They have lived in this house all their lives. Paco was a cantankerous, miserly, ungrateful son of a gun, but he was flesh and blood, as they say, and as such someone about whom Isabel had many sweet childhood memories.  He had developed diabetes and refused to follow his doctor’s recommendations so he began to have serious eye problems, went legally blind, and had one of his kidneys shut down (and the other was only so-so) and Paco required dialysis three times per week.  This being out of the house and traveling via public transit around Lima where COVID is everywhere, no doubt was where he contracted the illness and brought it home to his family.  His hygiene had gone downhill and poor Pepe was frantic as he tried to take care of and clean up after his sick brother who made quite a mess of his bed, room, and bathroom, while enduring his insults and pettiness, all the while having to deal simultaneously with the needs of his declining father. 
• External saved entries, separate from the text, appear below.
/-- R142, R143: the two schedule functions bit by bit, their corner cases, and their linearity over xor. -/
def Obligations.ScheduleSigmasBitByBit : Prop :=
  (∀ (x : Word) (i : Nat), i < 32 →
    (ssig0 x).getLsbD i =
      (x.getLsbD ((i + 7) % 32) ^^ x.getLsbD ((i + 18) % 32) ^^ (decide (i ≤ 28) && x.getLsbD (i + 3))) ∧
    (ssig1 x).getLsbD i =
      (x.getLsbD ((i + 17) % 32) ^^ x.getLsbD ((i + 19) % 32) ^^ (decide (i ≤ 21) && x.getLsbD (i + 10)))) ∧
  (ssig0 0 = 0 ∧ ssig0 0xFFFFFFFF = 0x1FFFFFFF ∧ ssig0 1 = 0x02004000 ∧ ssig0 0x80000000 = 0x11002000) ∧
  (ssig1 0 = 0 ∧ ssig1 0xFFFFFFFF = 0x003FFFFF ∧ ssig1 1 = 0x0000A000 ∧ ssig1 0x80000000 = 0x00205000) ∧
  ∀ x y : Word, ssig0 (x ^^^ y) = ssig0 x ^^^ ssig0 y ∧ ssig1 (x ^^^ y) = ssig1 x ^^^ ssig1 y

/-! ### Compression pipeline (42_compression_rounds.md) -/

/-- R157 to R160: Σ0, Σ1, Ch and Maj bit by bit. -/
def Obligations.RoundFunctionsBitByBit : Prop :=
  ∀ (x y z : Word) (i : Nat), i < 32 →
    (bsig0 x).getLsbD i =
      (x.getLsbD ((i + 2) % 32) ^^ x.getLsbD ((i + 13) % 32) ^^ x.getLsbD ((i + 22) % 32)) ∧
    (bsig1 x).getLsbD i =
      (x.getLsbD ((i + 6) % 32) ^^ x.getLsbD ((i + 11) % 32) ^^ x.getLsbD ((i + 25) % 32)) ∧
    (ch x y z).getLsbD i = (if x.getLsbD i then y.getLsbD i else z.getLsbD i) ∧
    (maj x y z).getLsbD i =
      decide (2 ≤ (x.getLsbD i).toNat + (y.getLsbD i).toNat + (z.getLsbD i).toNat)

/-- R161: R takes H, T takes 0, PHASE goes to ROUND; H is not changed, nor anything else. -/
def Obligations.RinitCopiesTheHash : Prop :=
  ∀ s : State, ∃ r : Vector (Slot 32) 8,
    (∀ i : Fin 8, r[i] = ⟨s.eng.h[i].value, true⟩) ∧
    exec .rinit s = .next { s with eng := { s.eng with r := r, t := 0, phase := .round } }

/-- R162: all eight writes use the old values; a and e take sums modulo 2^32; at T = 63 HACC follows with T = 0. -/
def Obligations.RoundUpdatesAllRegistersAtOnce : Prop :=
  ∀ (s : State) (n : Nat) (_ : n < 64), s.eng.t.toNat = n →
    let R := fun k : Fin 8 => s.eng.r[k].value
    let T1 := (R 7).toNat + (bsig1 (R 4)).toNat + (ch (R 4) (R 5) (R 6)).toNat + K[n].toNat +
      s.eng.w[n].value.toNat
    let T2 := (bsig0 (R 0)).toNat + (maj (R 0) (R 1) (R 2)).toNat
    ∃ a e : Word, a.toNat = (T1 + T2) % 2 ^ 32 ∧ e.toNat = ((R 3).toNat + T1) % 2 ^ 32 ∧
      exec .round s = .next { s with eng := { s.eng with
        r := #v[⟨a, true⟩, ⟨R 0, true⟩, ⟨R 1, true⟩, ⟨R 2, true⟩, ⟨e, true⟩, ⟨R 4, true⟩, ⟨R 5, true⟩, ⟨R 6, true⟩]
        t := if n = 63 then 0 else BitVec.ofNat 6 (n + 1)
        phase := if n = 63 then .hacc else s.eng.phase } }

/-! ### Hash accumulator (43_hash_accumulator.md) -/

/-- R178: H takes the initial hash words whatever it held, PHASE goes to PADBLK, and nothing else changes. The eight
values are general knowledge of the spec (R177, log 10). -/
def Obligations.HinitLoadsTheInitialHash : Prop :=
  ∀ s : State, exec .hinit s = .next { s with eng := { s.eng with
    h := #v[⟨0x6a09e667, true⟩, ⟨0xbb67ae85, true⟩, ⟨0x3c6ef372, true⟩, ⟨0xa54ff53a, true⟩,
            ⟨0x510e527f, true⟩, ⟨0x9b05688c, true⟩, ⟨0x1f83d9ab, true⟩, ⟨0x5be0cd19, true⟩]
    phase := .padblk } }

/-- R179: eight independent additions modulo 2^32; OFF advances by 64 and is compared with PLEN; R is not changed. -/
def Obligations.HaccAddsLanesAndAdvances : Prop :=
  ∀ s : State, s.eng.off.value.toNat + 64 < 2 ^ 64 →
    ∃ (h : Vector (Slot 32) 8) (o : DWord),
      (∀ i : Fin 8, h[i].written = true ∧
        h[i].value.toNat = (s.eng.h[i].value.toNat + s.eng.r[i].value.toNat) % 2 ^ 32) ∧
      o.toNat = s.eng.off.value.toNat + 64 ∧
      exec .hacc s = .next { s with eng := { s.eng with
        h := h, off := ⟨o, true⟩, phase := if o.toNat < s.eng.plen.value.toNat then .padblk else .done } }

/-- The checksums of the constant tables (95_test_vectors.md V8 for R176, R177), and their first and last entries. The
tables are general knowledge of the spec, not of its source (log 10). -/
def Obligations.ConstantTableChecksums : Prop :=
  K.toList.foldl (· + ·) 0 = 0x941d1755 ∧ K.toList.foldl (· ^^^ ·) 0 = 0x95c49cf5 ∧
  IV.toList.foldl (· + ·) 0 = 0x6ea8df67 ∧ IV.toList.foldl (· ^^^ ·) 0 = 0xc62760eb ∧
  K[0] = 0x428a2f98 ∧ K[63] = 0xc67178f2 ∧ IV[0] = 0x6a09e667 ∧ IV[7] = 0x5be0cd19

/-- R181: two digits a byte, high nibble first, bytes in index order, the digit of n < 16 being the n-th character of
0123456789abcdef. That alphabet is general knowledge of the spec, not of its source (R181, G3; log 21). -/
def Obligations.HexRendersHighNibbleFirst : Prop :=
  (∀ n, n < 16 → "0123456789abcdef".toList[n]? = some (hexDigit n)) ∧
  ∀ d : List Byte, (hex64 d).length = 2 * d.length ∧
    ∀ (i : Nat) (b : Byte), d[i]? = some b →
      (hex64 d)[2 * i]? = some (hexDigit (b.toNat / 16)) ∧ (hex64 d)[2 * i + 1]? = some (hexDigit (b.toNat % 16))

/-! ### Positions outside the spec -/

/-- The model stops by name where a micro-operation's rule gives no effect (log 7, DEDUCED; R144, R145, R122, R63,
R156 exclude these positions). -/
def Obligations.PositionsOutsideTheSpecStop : Prop :=
  ∀ s : State,
    (15 < s.eng.t.toNat → exec .wload s = .fault .scheduleIndexOutOfRange) ∧
    (s.eng.t.toNat < 16 → exec .wexp s = .fault .scheduleIndexOutOfRange) ∧
    (2 ^ 61 ≤ s.eng.len.toNat → exec .plan s = .fault .lengthNotChecked) ∧
    (s.eng.plen.value.toNat < s.eng.len.toNat + 9 ∨ s.eng.plen.value.toNat < s.eng.off.value.toNat + 64 →
      exec .padblk s = .fault .paddedByteUndefined) ∧
    (2 ^ 64 ≤ s.eng.off.value.toNat + 64 → exec .hacc s = .fault .offsetOverflow)

/-! ### The whole machine -/

/-- The "written by" column of R20, and R42: which instruction may change which piece of state. -/
def Obligations.OnlyItsWritersChangeAState : Prop :=
  ∀ (i : Instr) (s t : State), exec i s = .next t →
    t.config = s.config ∧ t.agenda = s.agenda ∧
    (t.eng.r ≠ s.eng.r → i = .rinit ∨ i = .round) ∧
    (t.eng.h ≠ s.eng.h → i = .hinit ∨ i = .hacc) ∧
    (t.eng.w ≠ s.eng.w → i = .wload ∨ i = .wexp) ∧
    (t.eng.blk ≠ s.eng.blk → i = .padblk) ∧
    (t.eng.len ≠ s.eng.len → ∃ v, i = .wrlen v) ∧
    (t.eng.plen ≠ s.eng.plen → i = .plan) ∧
    (t.eng.off ≠ s.eng.off → i = .plan ∨ i = .hacc) ∧
    (t.eng.phase ≠ s.eng.phase →
      i = .start ∨ i = .chklen ∨ i = .plan ∨ i = .hinit ∨ i = .padblk ∨ i = .wload ∨ i = .wexp ∨ i = .rinit ∨
        i = .round ∨ i = .hacc) ∧
    (t.eng.t ≠ s.eng.t → i = .start ∨ i = .padblk ∨ i = .wload ∨ i = .wexp ∨ i = .rinit ∨ i = .round) ∧
    (t.eng.errcode ≠ s.eng.errcode → i = .start ∨ i = .chklen) ∧
    (t.eng.fault ≠ s.eng.fault → s.eng.fault = .noFault ∧
      ((∃ a d, i = .wrmsg a d) ∨ (∃ v, i = .wrlen v) ∨ i = .start ∨ (∃ x, i = .rddig x) ∨ i = .padblk)) ∧
    (t.eng.msg ≠ s.eng.msg → ∃ a d, i = .wrmsg a d)

/-- The transition table R191 on the sequencer's own moves: from every state that meets the invariant with FAULT = 0
and no host action pending, the next PHASE, T and OFF. -/
def Obligations.ControlTransferTable : Prop :=
  ∀ s t : State, s.Inv → s.agenda = [] → s.eng.fault = .noFault → step s = .next t →
    (s.eng.phase = .chklen → s.eng.len.toNat < 2 ^ 61 →
      t.eng.phase = .plan ∧ t.eng.t = 0 ∧ t.eng.off = s.eng.off) ∧
    (s.eng.phase = .chklen → 2 ^ 61 ≤ s.eng.len.toNat →
      t.eng.phase = .error ∧ t.eng.errcode = .inputTooLarge ∧ t.eng.t = 0 ∧ t.eng.off = s.eng.off) ∧
    (s.eng.phase = .plan → t.eng.phase = .hinit ∧ t.eng.t = 0 ∧ t.eng.off.value = 0) ∧
    (s.eng.phase = .hinit → t.eng.phase = .padblk ∧ t.eng.t = 0 ∧ t.eng.off = s.eng.off) ∧
    (s.eng.phase = .padblk → t.eng.fault = .noFault →
      t.eng.phase = .wload ∧ t.eng.t = 0 ∧ t.eng.off = s.eng.off) ∧
    (s.eng.phase = .padblk → t.eng.fault ≠ .noFault →
      t.eng.phase = .padblk ∧ t.eng.t = s.eng.t ∧ t.eng.off = s.eng.off) ∧
    (s.eng.phase = .wload → s.eng.t.toNat < 15 →
      t.eng.phase = .wload ∧ t.eng.t = s.eng.t + 1 ∧ t.eng.off = s.eng.off) ∧
    (s.eng.phase = .wload → s.eng.t = 15 → t.eng.phase = .wexp ∧ t.eng.t = 16 ∧ t.eng.off = s.eng.off) ∧
    (s.eng.phase = .wexp → s.eng.t.toNat < 63 →
      t.eng.phase = .wexp ∧ t.eng.t = s.eng.t + 1 ∧ t.eng.off = s.eng.off) ∧
    (s.eng.phase = .wexp → s.eng.t = 63 → t.eng.phase = .rinit ∧ t.eng.t = 0 ∧ t.eng.off = s.eng.off) ∧
    (s.eng.phase = .rinit → t.eng.phase = .round ∧ t.eng.t = 0 ∧ t.eng.off = s.eng.off) ∧
    (s.eng.phase = .round → s.eng.t.toNat < 63 →
      t.eng.phase = .round ∧ t.eng.t = s.eng.t + 1 ∧ t.eng.off = s.eng.off) ∧
    (s.eng.phase = .round → s.eng.t = 63 → t.eng.phase = .hacc ∧ t.eng.t = 0 ∧ t.eng.off = s.eng.off) ∧
    (s.eng.phase = .hacc → s.eng.off.value.toNat + 64 < s.eng.plen.value.toNat →
      t.eng.phase = .padblk ∧ t.eng.t = 0 ∧ t.eng.off.value = s.eng.off.value + 64) ∧
    (s.eng.phase = .hacc → s.eng.off.value.toNat + 64 = s.eng.plen.value.toNat →
      t.eng.phase = .done ∧ t.eng.t = 0 ∧ t.eng.off.value = s.eng.off.value + 64)

/-- R75: during a call no step but the reset event changes MSG or LEN. -/
def Obligations.MessageIsConstantDuringACall : Prop :=
  ∀ s t : State, s.eng.busy = true → (∀ rest, s.agenda ≠ .reset :: rest) → step s = .next t →
    t.eng.msg = s.eng.msg ∧ t.eng.len = s.eng.len

/-- The invariant holds at reset. -/
def Obligations.ResetMeetsTheInvariant : Prop := State.reset.Inv

/-- Every step keeps the invariant (44_sequencer.md R193 (a) to (e), with (b) not in DONE, log 9; 10_state.md R33,
R41; the canonical form of MSG), from every state that meets it, whatever the host does. R193 (b) in DONE is
PaddedLengthStandsUntilWrlen. -/
def Obligations.EveryStepKeepsTheInvariant : Prop :=
  ∀ s t : State, s.Inv → step s = .next t → t.Inv

/-- From every state that meets the invariant the machine goes on: no step stops in a fault or a refusal of the model.
-/
def Obligations.NoStepStopsUnderTheInvariant : Prop :=
  ∀ s : State, s.Inv → ∃ t, step s = .next t

/-- R193 (f) at every micro-operation: during the call that hashes `m`, whatever the host does short of the reset
event, H, BLK, W and R hold what the fold of `compress` over the blocks of `pad m` has at that point; in DONE
PLEN is the padded length of `m` (R193 b). -/
def Obligations.EveryStepKeepsTheRunningHash : Prop :=
  ∀ (m : List Byte) (s t : State), s.Inv → s.eng.busy = true → s.eng.Hashing s.config m →
    (∀ rest, s.agenda ≠ .reset :: rest) → step s = .next t → t.eng.Hashing t.config m

/-- R200 and R194: from every state with the invariant, a call on a loaded message of fewer than 2^61 bytes, started
in a rest phase with FAULT = 0 and no other host action pending (log 3), is busy for `3 + 131 * NBLK` steps after
START and then rests in DONE with `H = h_NBLK`, ERRCODE = 0, FAULT = 0, LEN as at START, PLEN its padded length
(R193 b), OFF = PLEN (R193 d) and the digest `sha256(M)`. -/
def Obligations.CallComputesSha256 : Prop :=
  ∀ (m : List Byte) (s : State), s.Inv →
    m.length < 2 ^ 61 → s.eng.Loaded s.config m → s.eng.fault = .noFault → s.eng.busy = false →
    s.agenda = [startTurn] →
    (∀ k, k < 3 + 131 * blockCount m.length →
      ∃ u : State, Sys2Proof.core.run (1 + k) s = .next u ∧ u.eng.busy = true ∧ u.eng.fault = .noFault) ∧
    ∃ t : State, Sys2Proof.core.run (1 + (3 + 131 * blockCount m.length)) s = .next t ∧
      t.eng.phase = .done ∧ t.eng.errcode = .noError ∧ t.eng.fault = .noFault ∧
      t.eng.len = s.eng.len ∧ t.eng.plen.value.toNat = padLen m.length ∧ t.eng.off.value = t.eng.plen.value ∧
      values t.eng.h = hashAfter m (blockCount m.length) ∧ digestBytes (values t.eng.h) = sha256 m

/-- R200, R194, R231: with `LEN >= 2^61` and no host action but START pending (after it the sequencer has the turn by
default, log 3) the call ends after exactly one step, in ERROR with ERRCODE = 1; H, PLEN, OFF and everything else are
unchanged. -/
def Obligations.TooLongCallEndsInError : Prop :=
  ∀ s : State,
    2 ^ 61 ≤ s.eng.len.toNat → s.eng.fault = .noFault → s.eng.busy = false → s.agenda = [startTurn] →
    Sys2Proof.core.run 2 s = .next { s with
      eng := { s.eng with errcode := .inputTooLarge, t := 0, phase := .error }
      agenda := [], replies := s.replies ++ [.ack] }
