-- ==== Sys2Proof/Tests/Slice0.lean ====
section
/-! SUPPORT. Checks of the model against the vectors of 95_test_vectors.md, and a witness for the hypotheses of each
statement. -/

namespace Sys2Proof.Machine.Tests

set_option Elab.async false

/-! ### Helpers -/

/-- The next state of an outcome, if it has one. -/
def next? : Host.Outcome State Fault Refusal → Option State
  | .next s => some s
  | .fault _ => none
  | .refused _ => none

/-- What `f` sees of the engine after the outcome. -/
def engAfter {α : Type} (o : Host.Outcome State Fault Refusal) (f : Engine → α) : Option α :=
  (next? o).map fun s => f s.eng

/-- The last response after the outcome. -/
def replyAfter (o : Host.Outcome State Fault Refusal) : Option Response := (next? o).bind fun s => s.replies.getLast?

/-- An instance of capacity `last + 1` with this engine and agenda. -/
def mk (last : DWord) (e : Engine) (agenda : List Turn) : State := ⟨⟨last⟩, e, agenda, []⟩

/-- A state that runs `e`, capacity 2^64, no host action pending. -/
def at0 (e : Engine) : State := mk 0xFFFFFFFFFFFFFFFF e []

/-- A message memory holding `n` bytes 0x61 from address 0 on. -/
def as (n : Nat) : Memory := (List.range n).map fun i => (i, 0x61)

/-- An engine in phase `p` at T and OFF, with LEN, its planned PLEN and MSG; every register written, H and R the initial
hash words, BLK the block of the empty message. -/
def demo (p : Phase) (t : BitVec 6) (off len : DWord) (msg : Memory) : Engine where
  r := putAll IV
  h := putAll IV
  w := Vector.replicate 64 ⟨0, true⟩
  blk := putAll (blockOf (pad []) 0)
  len := len
  plen := ⟨paddedLength len, true⟩
  off := ⟨off, true⟩
  phase := p
  t := t
  errcode := if p = .error then .inputTooLarge else .noError
  fault := .noFault
  msg := msg

/-- The conditions of the invariant on the free parts of `demo`. -/
def demoOk (last : DWord) (p : Phase) (t : BitVec 6) (off len : DWord) (msg : Memory) : Bool :=
  tInRange p t && decide (len.toNat < 2 ^ 61) && decide (off.toNat % 64 = 0) && decide (p = .hinit → off = 0) &&
    decide (p ≠ .done → off.toNat + 64 ≤ (paddedLength len).toNat) && decide (p = .done → off = paddedLength len) &&
    decide (Memory.wf msg) && decide (∀ c ∈ msg, c.1 < (Config.mk last).msgCapacity)

/-- The states of this file that meet the invariant. -/
theorem demo_inv {last : DWord} {p : Phase} {t : BitVec 6} {off len : DWord} {msg : Memory} {agenda : List Turn}
    (h : demoOk last p t off len msg = true) : (mk last (demo p t off len msg) agenda).Inv := by
  simp only [demoOk, Bool.and_eq_true, decide_eq_true_eq] at h
  obtain ⟨⟨⟨⟨⟨⟨⟨ht, hl⟩, hal⟩, hh⟩, hroom⟩, hd⟩, hwf⟩, hcap⟩ := h
  have hp := paddedLength_toNat hl
  refine
    { msg_canonical := hwf
      msg_in_range := fun a b hr => hcap _ (Memory.mem_of_read hr)
      errcode_iff := ?_
      t_range := ht
      len_checked := fun _ => hl
      plen_planned := fun _ => ⟨rfl, hp⟩
      off_aligned := fun _ => ⟨rfl, hal⟩
      off_start := hh
      off_room := ?_
      done_off := fun h => ⟨rfl, hd h⟩
      plen_legal := ?_
      h_written := fun _ i => by simp [mk, demo]
      blk_written := fun _ i => by simp [mk, demo]
      w_prefix_written := fun _ i _ => by simp [mk, demo]
      w_written := fun _ i => by simp [mk, demo]
      r_written := fun _ i => by simp [mk, demo] }
  · simp [mk, demo]
  · rintro ⟨_, h9⟩
    refine hroom ?_
    rintro rfl
    exact absurd h9 (by show ¬ (10 : Nat) ≤ 9; decide)
  · intro _
    simp only [mk, demo, hp]
    omega

/-! ### WellFormed: the one check of the table, and an ill-formed term it refuses -/

theorem test_wf_refuses_index_32 : Instr.wf (.rddig 32) = false := by decide
theorem test_wf_takes_index_31 : Instr.wf (.rddig 31) = true := by decide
We keep a close eye on a situation that can change rapidly in many ways.  It is often frustrating when things don’t go as we had planned, and is especially difficult to manage from such a distance.  We’re doing all we can, however, to try to get these remaining relatives in Peru through this.  It keeps both Isabel and I on edge as we keep waiting for bad news, complications, foul-ups, all the while hoping for the best.

Something that is another obstacle to this whole situation is the fact that of the five siblings that we brought to the U.S. over the years, only one of them provides any financial assistance in this at all (and only at our prodding), while the other four are out of the picture except to make all dramatic kinds of phone calls to Peru to undo or scramble whatever efforts we are making.  This has created more than a few unnecessary headaches.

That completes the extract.